От этих слов они обе рассмеялись. Матиас убрал часы обратно в карман. Решив, что ситуация немного налаживается, он рискнул бросить взгляд в сторону молодого человека; но тот стоял не шевелясь и не спуская глаз со своего объекта. Отец, который несколько минут молчал, внезапно обратился к коммивояжеру:
– Я вчера очень сожалел, что вернулся так поздно и не смог увидеться с вами. Верно ведь? Во сколько точно вы заходили?
– Где-то около полудня, – уклончиво ответил Матиас.
Робер Марек посмотрел на сына:
– Странно! Так где ж ты ходил в это время?
В комнате снова воцарилась напряженная тишина. Наконец мальчик соизволил открыть рот.
– Я был в сарае в глубине двора, – произнес он, неотрывно глядя глаза в глаза на коммивояжера.
– Ах да, вполне возможно, – спешно подхватил тот. – Я, конечно, не заметил его за стогами сена.
– Вот так! Видишь? – вскричала бабушка. – Я так и говорила.
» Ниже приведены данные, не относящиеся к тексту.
-- ==== Sys2Proof/Machine/Step.lean ====
section
/-! DEFINITION. One step of the machine: the core takes the host's next action, wholly (spec/00_scope.md R7; spec/20_memory.md R89, R93). -/

namespace Sys2Proof.Machine

/-- One step. With no action pending there is none: "the core never steps on its own" (R440; log 4). -/
def step (s : State) : Host.Outcome State Fault Refusal :=
  match s.pending with
  | [] => .refused .noCommand
  | a :: rest => act a { s with pending := rest }

/-- s with the table's word as the host's next command, so that the very next step runs it (logs 1, 18). -/
def State.withFetchWord (s : State) (nbits w : Nat) : State := issueFirst (tableWord nbits w) s

end Sys2Proof.Machine
end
– Ну и что это доказывает? – ответил мужчина. – Легко говорить это теперь!
Но мальчик продолжал:
– Вы слезли с велосипеда и постучали в дверь. Потом пошли посмотреть к ограде сада. А прежде чем уехать, вы вынули ключ из маленькой сумочки под седлом и прикрутили какую-то штуку в переключателе скоростей.
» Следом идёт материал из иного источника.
-- ==== Sys2Proof/Safety.lean ====
section
/-! DEFINITION. What claims are stated in: the invariants of the core (spec/10_state.md R53), what an ABSORB state remembers of its input, safe runs (spec/60_exceptions.md R399), and states the host cannot tell apart. -/

namespace Sys2Proof.Machine

/-- The machine after a command that succeeded: the core is c, and the one response is `rsp(OK, data)` (R111). -/
def answered (s : State) (c : CoreState) (data : Word) : State :=
  { core := c, pending := s.pending, responses := ⟨0x00, data⟩ :: s.responses, faultSeen := s.faultSeen }

/-- The machine after a command that failed with code e: nothing changed but the sticky ERR, and the
one response is `rsp(e, 0)` (R381); the model's fault bit is set (R399). -/
def failed (s : State) (e : BitVec 8) : State :=
  { core := { s.core with err := if s.core.err = 0 then e else s.core.err }
    pending := s.pending, responses := ⟨e, 0⟩ :: s.responses, faultSeen := true }

/-- The word, issued in any phase the spec gives, fails with E_ILLEGAL and has no other effect (R116, R382). -/
def FailsIllegal (w : Word64) : Prop :=
  ∀ (s : State) (rest : List HostAction), s.pending = .command w :: rest → s.core.phase ≠ 3 →
    Machine.step s = .next (failed { s with pending := rest } 0x01)

/-- The bytes a FEED command feeds, in input order (R83); no other command feeds any. -/
def fedBytes : Instr → List Byte
  | .feed1 b0 => [b0]
  | .feed2 b0 b1 => [b0, b1]
  | .feed3 b0 b1 b2 => [b0, b1, b2]
  | .feed4 b0 b1 b2 b3 => [b0, b1, b2, b3]
  | .nop => []
  | .startA => []
  | .startB => []
  | .wipe => []
  | .rdstat => []
  | .rdcntl => []
  | .rdcnth => []
  | .finish => []
  | .rdhex _ => []
  | .rdraw _ => []

/-- FEED1 to FEED4. -/
def IsFeed (i : Instr) : Prop := fedBytes i ≠ []

/-- FEED1 to FEED4 and FINISH, the commands an ABSORB state is needed for (R383, R384). -/
def NeedsSession (i : Instr) : Prop := IsFeed i ∨ i = .finish

/-- RDHEX and RDRAW, of any index. -/
def IsDigestRead (i : Instr) : Prop := ∃ idx, i = .rdhex idx ∨ i = .rdraw idx

/-- The commands that begin or end a session whatever the phase and clear ERR (R48, R389). -/
def ClearsErr (i : Instr) : Prop := i = .startA ∨ i = .startB ∨ i = .wipe

/-- The commands of a list run one after another by exec, each on the state the one before left. -/
def execAll : List Instr → State → Result
  | [], s => .next s
  | i :: is, s =>
    match exec i s with
    | .next t => execAll is t
    | .fault f => .fault f
    | .refused r => .refused r

/-- The valid, unconsumed bytes of the buffer, `BUF[0 .. fill-1]` (R44). -/
def CoreState.validBytes (c : CoreState) : List Byte := (List.range c.fill).map c.buf.get

/-- The invariants that hold between any two commands and speak of one state (R53 (iii) to (vi)), with
what the registers' own rules add: the buffer's canonical form (log 7), H[4] = 0 under A (R43), an
empty latch outside DONE and zero bytes beyond an A digest (R47), and only the codes of R380 in ERR (R48). -/
structure CoreState.Inv (c : CoreState) : Prop where
  bufWf : c.buf.wf = true
  phaseLegal : c.phase ≠ 3
  idleOrDoneWiped : c.phase ≠ phaseAbsorb → c.h = StateWords.zero ∧ c.buf = [] ∧ c.total = 0
  idleAlg : c.phase = phaseIdle → c.alg = 0
  latchEmpty : c.phase ≠ phaseDone → c.dg = Vector.replicate 20 0 ∧ c.dlen = 0
  absorbH4 : c.alg = 0 → c.h.h4 = 0
  doneLength : c.phase = phaseDone → c.dlen = hexLength c.alg
  doneLatchA : c.alg = 0 → c.dg.toList.drop 16 = [0, 0, 0, 0]
  errCodes : c.err ≤ eRange

/-- The invariant of the machine: the core's, and the fault bit says exactly whether some response so
far carried an error (R399). -/
structure State.Inv (s : State) : Prop where
  core : s.core.Inv
  faultBit : s.faultSeen = s.responses.any fun r => r.status != statusOk

/-- The core is in a session of `alg` that has been fed exactly the bytes `input` (R53 (i), (ii); R45). -/
structure Absorbed (alg : BitVec 1) (input : List Byte) (c : CoreState) : Prop where
  bufWf : c.buf.wf = true
  absorbing : c.phase = phaseAbsorb
  tag : c.alg = alg
  counted : c.total = BitVec.ofNat 64 input.length
  words : c.h = referenceWords alg input
  valid : c.validBytes = tailBytes input

/-- A safe run so far: "no fault recorded" (R399). -/
def NoFaultRecorded (s : State) : Prop := s.faultSeen = false

/-- The digest latch holds nothing (R317, R443). -/
def LatchWiped (c : CoreState) : Prop := c.dg = Vector.replicate 20 0 ∧ c.dlen = 0

/-- Two cores that differ at most in buffer bytes at or beyond the fill (R44, ID3). -/
structure SameButStale (c d : CoreState) : Prop where
  wfLeft : c.buf.wf = true
  wfRight : d.buf.wf = true
  rest : c = { d with buf := c.buf }
  valid : ∀ k, k < c.fill → c.buf.get k = d.buf.get k

/-- The ports of two machines look the same. -/
def SamePort (s t : State) : Prop :=
  s.pending = t.pending ∧ s.responses = t.responses ∧ s.faultSeen = t.faultSeen

end Sys2Proof.Machine
end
– Да, да, именно так! – подтверждал каждую фразу Матиас, пытаясь улыбаться, словно эти воображаемые действия были столь же очевидны, сколь и малозначительны.
В целом все это только укрепляло его собственное алиби. Раз Жюльен Марек был свидетелем того, что Матиас заходил на ферму, и даже того, что он довольно долгое время провел в ожидании отсутствующих хозяев, – каким образом коммивояжер мог в этот же самый момент ехать в сторону скалистого обрыва – то есть в противоположном направлении – в то место, где девочка пасла овец? Так что отныне он был непричастен…
По крайней мере, Матиас изо всех сил хотел себя в этом убедить. Но нежданное поручительство только сильнее обеспокоило его: юноша лгал слишком уверенно. Если тем поздним утром мальчик действительно был во дворе или в сарае, он прекрасно знал, что в дверь не стучался никакой коммивояжер. С другой стороны, если он там не был и только хотел соврать отцу, зачем ему придумывать все эти специфичные подробности насчет сумочки, ключа и переключателя скоростей? Шансы в точности описать эти действия были настолько малы, что выдумщика очень скоро ждало немедленное и безапелляционное разоблачение. Единственным объяснением – помимо сумасшествия – могло бы быть то, что Жюльен заранее знал, что коммивояжер в любом случае не станет его разоблачать по причине щекотливого положения, в котором он сам оказался, и из опасения быть – в свою очередь – разоблаченным.
Однако если Жюльену было известно о своем превосходстве над коммивояжером, то, очевидно, потому, что во время этого выдуманного визита сам он находился на ферме; таким образом, он прекрасно знал, что никто не приходил и не стучался в дверь. Поэтому-то он нагло смотрел в упор на незнакомца, рассказывая все больше вымышленных подробностей…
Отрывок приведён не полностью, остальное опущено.